Handling Dot Character in Spark Dataframe Column Name (Partial Solution)
Published:
A few days ago I came across a case where I needed to define a dataframe’s column name with a special character, that is a dot (‘.’). Take a look at thee following schema example.
root
|-- p.x: string (nullable = true)
|-- p.y: string (nullable = true)
However, the following exception occurred when executing few kinds of operations, such as select
, filter
, and groupby
.
pyspark.sql.utils.AnalysisException: "cannot resolve '`p.x`' given input columns: [p.x, p.y]"
If you’re aware of dataframe creation, this dot (.)
character is used as the reference to the sub-columns contained within a nested column. There might be a possibility that using dot (.)
in a non-nested column makes Spark looks for the sub-column (specified after the dot). I’ve written an article about how to create nested columns in PySpark. You can find it here.

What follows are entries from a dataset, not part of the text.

-- ==== Sys2Proof/Machine/Pair.lean ====
section
/-!
DEFINITION. The redundant pair at work: heartbeats, listen window, claim, takeover, abdication, switchover, SYNC frames,
and what the pair unit does at an output deadline (R348 to R374).
-/

namespace Sys2Proof.Machine

open R

/-! ## Health and heartbeat contents (R351, R353) -/

/-- No unit of the module is in FAULT. -/
def noFault (s : State) : Bool := allBlocks.all (fun b => (List.range (copies s b)).all (fun i => stOf s b i != stFAULT))

/-- The module holds the program of a generation. -/
def holdsGen (s : State) (g : Nat) : Bool := s.tsk.slotA.gen == g || s.tsk.slotB.gen == g

/-- The age of the latest valid tier: from its snapshot instant (R351). -/
def tierAge (s : State) (snap : Nat) : Nat := now s - snap

/-- The tiers are valid and young enough: F 4 × T_C0, S 3 × T_C1, B 3 s (R351). -/
def tiersFresh (s : State) : Bool :=
  getB s PAIR_TIERS_F_VALID && getB s PAIR_TIERS_S_VALID && getB s PAIR_TIERS_B_VALID &&
  decide (tierAge s (snapF s) ≤ 4 * period s 0) && decide (tierAge s (snapS s) ≤ 3 * period s 1) &&
  decide (tierAge s (snapB s) ≤ 3000000000)

/-- This module, in STANDBY, is healthy (R351). -/
def selfHealthy (s : State) : Bool :=
  decide (keyPos s ≤ 1) && getB s PAIR_SYNC_LINK && (getB s PAIR_HB_P1_OK || getB s PAIR_HB_P2_OK) &&
  tiersFresh s &&
  (match s.pair.hb with | some b => (!getB s TIME_STATE_UNSYNC || b.unsync) | none => false) &&
  holdsGen s s.pair.ogen && noFault s

/-- Stations UP. -/
def stationsUp (s : State) : Nat := ((List.range (nSta s)).filter (fun i => stConfigured s i && stState s i == 2)).length

/-- A digest of the configuration that heartbeats carry; its CRC is not fixed further (R352): sum of the words. -/
def cfgDigest (s : State) : Nat := ((cfgWords s).map (fun w => w.1 + w.2)).sum % 2 ^ 32

/-- The heartbeat of output deadline `d`. -/
def hbBody (s : State) (abd : Bool) (cause : Nat) : HbBody :=
  { key := keyPos s, healthy := role s == 3 && selfHealthy s, outpath := outPath s, abd := abd, cause := cause,
    up := stationsUp s, ackF := if role s = 1 then 0 else snapF s, ackS := if role s = 1 then 0 else snapS s,
    ackB := if role s = 1 then 0 else snapB s, warm := s.mram.stamp,
    pairId := getF s PAIR_ID_ID, variant := getF s SYS_ORDER_VARIANT, proto := 1, fwMaj := getF s SYS_FW_VERSION / 256,
    fwMin := getF s SYS_FW_VERSION % 256, cfgCrc := cfgDigest s, simg := s.saf.img.id, genA := s.tsk.slotA.gen,
    genB := s.tsk.slotB.gen, crcA := s.tsk.slotA.crc, crcB := s.tsk.slotB.crc, olc := olc s, gst := (grpList s).foldl (fun m g => mput 4 m g (gShown s g)) [],
    unsync := getB s TIME_STATE_UNSYNC, resync := role s == 2 }

/-- The output deadline of the C0 cycle start that comes next. -/
def deadline0 (s : State) : Nat := nextStart s 0 - s.tl.tGuard

/-- The header of a heartbeat (Table PAIR-4): its output deadline. -/
def hbHdr (s : State) : SyncHdr := syncHdr s 3 (deadline0 s)

/-! ## Receiving heartbeats -/

/-- The identity fields of a heartbeat compared (Table PAIR-1). -/
def pairCheck (s : State) (h : SyncHdr) (b : HbBody) : State :=
  let v := b.variant != getF s SYS_ORDER_VARIANT
  let i := b.pairId != getF s PAIR_ID_ID
  let p := b.proto != 1
  let f := b.fwMaj != getF s SYS_FW_VERSION / 256
  let d := h.side == getF s PAIR_ROLE_SIDE
  let new (fl : Fld) (x : Bool) : Bool := x && !getB s fl
  let s1 := setB (setB (setB (setB (setB s PAIR_MISMATCH_VARIANT v) PAIR_MISMATCH_ID i) PAIR_MISMATCH_PROTO p) PAIR_MISMATCH_FW f)
    PAIR_MISMATCH_SIDE d
  let s2 := if new PAIR_MISMATCH_VARIANT v then unitErr s1 .pair 0 0x0D10 else s1
  let s3 := if new PAIR_MISMATCH_ID i || new PAIR_MISMATCH_PROTO p || new PAIR_MISMATCH_FW f then unitErr s2 .pair 0 0x0D11 else s2
  let s4 := if new PAIR_MISMATCH_SIDE d then unitErr s3 .pair 0 0x0D12 else s3
  let any := new PAIR_MISMATCH_VARIANT v || new PAIR_MISMATCH_ID i || new PAIR_MISMATCH_PROTO p || new PAIR_MISMATCH_FW f ||
    new PAIR_MISMATCH_SIDE d
  setPair (if any then latch s4 .pair 0 256 else s4) { s4.pair with refused := v || i || p || f }

/-- Heartbeats missed between two stamps of a path. -/
def missed (s : State) (h : Option Nat) : Nat :=
  match h with
  | none => 0
  | some t => (now s - t + period s 0 / 2) / period s 0 - 1

/-- PATH_DEGRADED clears after 16 consecutive heartbeats on the path `p` that was silent. -/
def degradedClear (s : State) (p n : Nat) : State :=
  if p = s.pair.degPath ∧ n ≥ 16 ∧ getB s PAIR_HB_DEGRADED
  then level (setB s PAIR_HB_DEGRADED false) .pair 0 2 false else s

/-- Consecutive heartbeats of a path with one more: a missed one starts the count again. -/
def consec (n miss : Nat) : Nat := if miss = 0 then sat 16 (n + 1) else 1

/-- A path 1 heartbeat stamped. -/
def hb1 (s : State) : State :=
  let n := getF s PAIR_HB_P1_MISS + missed s s.pair.h1
  let s1 := setB (setF s PAIR_HB_P1_MISS (sat 255 n)) PAIR_HB_P1_OK true
  let s2 := setPair s1 { s1.pair with h1 := some (now s), n1 := consec s.pair.n1 (missed s s.pair.h1) }
  degradedClear s2 1 s2.pair.n1

/-- A path 2 heartbeat stamped. -/
def hb2 (s : State) : State :=
  let n := getF s PAIR_HB_P2_MISS + missed s s.pair.h2
  let s1 := setB (setF s PAIR_HB_P2_MISS (sat 255 n)) PAIR_HB_P2_OK true
  let s2 := setPair s1 { s1.pair with h2 := some (now s), n2 := consec s.pair.n2 (missed s s.pair.h2) }
  degradedClear s2 2 s2.pair.n2

/-- The partner's report of its health at the owner; a fall latches bit 3. -/
def healthFrom (s : State) (on : Bool) : State :=
  if role s ≠ 1 then s
  else
    let s1 := setB s PAIR_ROLE_HEALTHY on
    if getB s PAIR_ROLE_HEALTHY && !on then latch s1 .pair 0 8 else s1
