-- ==== Sys2Proof/Machine/HostOps.lean ====
section
/-!
DEFINITION. What the host unit does at the instants of the timeline: host-fed inputs, the values of the Modbus points, host
writes applied by the owner of the process, the relay to the other module (R370, R417, R420 to R424).
-/

namespace Sys2Proof.Machine

open R

/-! ## Answers -/

/-- A session. -/
def getSess (s : State) (k : Nat) : Sess := mget s.host.sess k {}

/-- MGMT_CHANGE: an accepted request of ENGINEER or ADMIN privilege that changes state (R413). -/
def mgmtChange (s : State) (k op : Nat) : State := recCond s 0x101D op 2 (leBytes 8 (getSess s k).fp)

/-- A WRITE is accepted: it is recorded where its session has ENGINEER or ADMIN privilege (R413). -/
def mgmtWrite (s : State) (k : Nat) : State := if (getSess s k).priv ≥ 3 then mgmtChange s k 3 else s

/-- The answer to a management request (Table HOST-2). -/
def mkRsp (s : State) (op status detail : Nat) (data : List Byte) : Rsp :=
  { op := op, id := s.host.reqId, status := status, role := role s, hso := role s == 0 || getB s PAIR_ROLE_HS_OWN, epoch := roleEpoch s,
    detail := detail, data := data }

/-- A management request is answered. -/
def answer (s : State) (op status detail : Nat) (data : List Byte) : State :=
  { s with host := { s.host with rsp := some (mkRsp s op status detail data) } }

/-- A Modbus request is answered: 0 with data, or an exception (R419). -/
def mbAnswer (s : State) (fn exc : Nat) (data : List Nat) : State :=
  let s1 := { s with host := { s.host with mbRsp := some (fn, exc, data) } }
  if exc = 0 then incF s1 HOST_MB_CNT_A else incF s1 HOST_MB_CNT_B

/-! ## Modbus points (R420, R421) -/

/-- The type code of a point's type; a BIT is a byte of which bit 0 counts. -/
def mbTy (p : MbPoint) : Nat := [0, 1, 2, 3, 4, 6].getD p.typ 0

/-- A channel's value in the type of a point: bit 0 for a BIT, else converted as CVT does. -/
def mbCast (p : MbPoint) (e : ChEntry) (v : Nat) : Nat :=
  if p.typ = 0 then v % 2 else (tyCvt true e.img (mbTy p) v).1

/-- The present value of a point: of a channel the value that its image slot shows to a reader outside the owning class, 0
where no channel of that direction stands there (R146, R154, R155). -/
def mbVal (s : State) (p : MbPoint) : Nat × State :=
  if p.src = 0 then (mbCast p (getChan s p.ref).latched (inView s 9 p.ref).1, s)
  else if p.src = 1 then
    let (x, s1) := engOut s p.ref
    let c := getChan s1 p.ref
    let v := if c.latched.ownKind = 4 then outShown s1 p.ref else x
    (if c.cached.used && c.cached.isOut then mbCast p c.latched v else 0, s1)
  else if p.typ = 0 then
    let (v, s1) := engN s p.ref 1
    (bits v p.bit 1, s1)
  else engN s p.ref (tySize (mbTy p))

/-- The values of every point, by index. -/
def mbSnapshot (s : State) : NMap Nat × State :=
  (List.range s.host.cfg.points.length).foldl (fun (acc : NMap Nat × State) i =>
    match s.host.cfg.points[i]? with
    | none => acc
    | some p =>
      let (v, s1) := mbVal acc.2 p
      (mput 0 acc.1 i v, s1)) ([], s)

/-! ## Host writes (R370, R422) -/

/-- One value of a host write made by the owner: whole bytes, or one bit of a byte. -/
def hostPart (s : State) (w : WPart) : State :=
  if w.bit < 8 then
    let b := setBits (rdB s w.addr).toNat w.bit 1 (leNat w.data)
    wrB s w.addr (BitVec.ofNat 8 b)
  else wrBs s w.addr w.data

/-- A host write made by the owner in DATA or RETAIN; false where a value lies outside, or where the role has changed since
the request (R368, R370). -/
def hostWrite (s : State) (w : RelayW) : State × Bool :=
  if w.epoch = roleEpoch s ∧ w.parts.all (fun p => inData p.addr p.data.length) then (forEach w.parts s hostPart, true) else (s, false)

/-- The answer to a waiting host write: made, or rejected by the owner. -/
def hostResolve (s : State) (r : Nat × Bool) : State :=
  match s.host.waits.find? (fun w => w.id == r.1) with
  | none => s
  | some w =>
    let s1 := { s with host := { s.host with waits := s.host.waits.filter (fun x => x.id != r.1) } }
    let at_ := ((w.w.parts.head?).map WPart.addr).getD 0
    if w.mb then mbAnswer s1 w.fn (if r.2 then 0 else 4) []
    else
      let s2 := answer { s1 with host := { s1.host with reqId := w.rid } } 3 (if r.2 then 0x1000 else 0x1010) (if r.2 then 0 else at_) []
      if r.2 then mgmtWrite s2 w.who else s2

/-- A write due at this C1 output deadline: one of this module's own server is answered, a relayed one is replied to. -/
def hostApply (s : State) (w : RelayW) : State :=
  let (s1, ok) := hostWrite s w
  if s1.host.waits.any (fun x => x.id == w.id && getB s1 PAIR_ROLE_HS_OWN) || role s1 == 0 then hostResolve s1 (w.id, ok)
  else { s1 with host := { s1.host with outR := s1.host.outR ++ [(w.id, ok)] } }

/-- Bytes that one relay may carry in each direction in a C1 period (R370). -/
def relayCap : Nat := 262144

/-- The longest front of a list whose items fit in `cap` bytes, and the rest, which waits (R370). -/
def fitIn {α : Type} (size : α → Nat) : Nat → List α → List α × List α
  | _, [] => ([], [])
  | cap, x :: t => if size x ≤ cap then (x :: (fitIn size (cap - size x) t).1, (fitIn size (cap - size x) t).2) else ([], x :: t)

/-- The C1 output deadline at the host unit: writes applied, point values taken, RELAY frame sent. -/
def hostDeadline (s : State) : State :=
  let s1 := if owns s then forEach s.host.due { s with host := { s.host with due := [] } } hostApply else s
  let (vals, s2) := if owns s1 then mbSnapshot s1 else (s1.host.mbVals, s1)
  let h := s2.host
  if !relayActive s2 then { s2 with host := { h with mbVals := vals, outR := [], outW := [], outF := [], entries := [] },
                                    pair := { s2.pair with relayTx := none } }
  else if owns s2 then
    let es := fitIn (fun _ => 64) (relayCap - 8 * vals.length - 8 * h.outR.length) h.entries
    { s2 with host := { h with mbVals := vals, outR := [], entries := es.2 },
              pair := { s2.pair with relayTx := some { points := vals, entries := es.1, replies := h.outR } } }
  else
    let ws := fitIn relaySize (relayCap - 8 * h.outR.length) h.outW
    let fs := fitIn (fun _ => 16) (relayCap - 8 * h.outR.length - (ws.1.map relaySize).sum) h.outF
    { s2 with host := { h with outW := ws.2, outF := fs.2, outR := [] },
              pair := { s2.pair with relayTx := some { writes := ws.1, fields := fs.1, replies := h.outR } } }

/-! ## Host-fed inputs (R424) -/

/-- The source of a host-fed input at an input close. -/
def hostSrc (s : State) (e : ChEntry) : InSrc :=
  let f := mget s.host.fields e.point {}
  let old := f.seen && decide (tickNs s > f.at_ + getF s HOST_CFG_NMEA_TMO * 100000000)
  let raw := if e.raw = 8 then bits f.raw e.bitOfs 1 else f.raw
  { cause := if !f.seen then 4 else if !f.ok || old then 6 else 0, late := false, isFresh := f.seen && f.ok && !old,
    wire := false, dev := false, raw := raw, stamp := f.at_ + 1 }

/-- A field that feeds channel `n` has just become older than NMEA_TMO. -/
def hostStale (s : State) (n : Nat) (e : ChEntry) : Bool :=
  let f := mget s.host.fields e.point {}
  f.seen && f.ok && (hostSrc s e).cause == 6 && bitOf (getChan s n).inSt 0

end Sys2Proof.Machine
end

After searching for the solutions, turns out that we only need to wrap the column name with backticks (‘``’). I tried this solution and it worked only for several operations, such as select
, filter
, and groupby
(as far as I’ve tried). Using backticks for other operations, such as drop
doesn’t work.
=== With backticks ===
df.drop('`p.x`').printSchema()
Resulting schema:
root
|-- p.x: string (nullable = true)
|-- p.y: string (nullable = true)
=== Without backticks ===
df.drop('p.x').printSchema()
Resulting schema:
root
|-- p.y: string (nullable = true)
To conclude, I think this solution (backticks wrapping) does not cover all the dataframe transformations. Applying it on the real environment might be cumbersome since we might need to list all the transformations for which this solution can work properly.
Do you have other suggestions? I’d love to know your thoughts.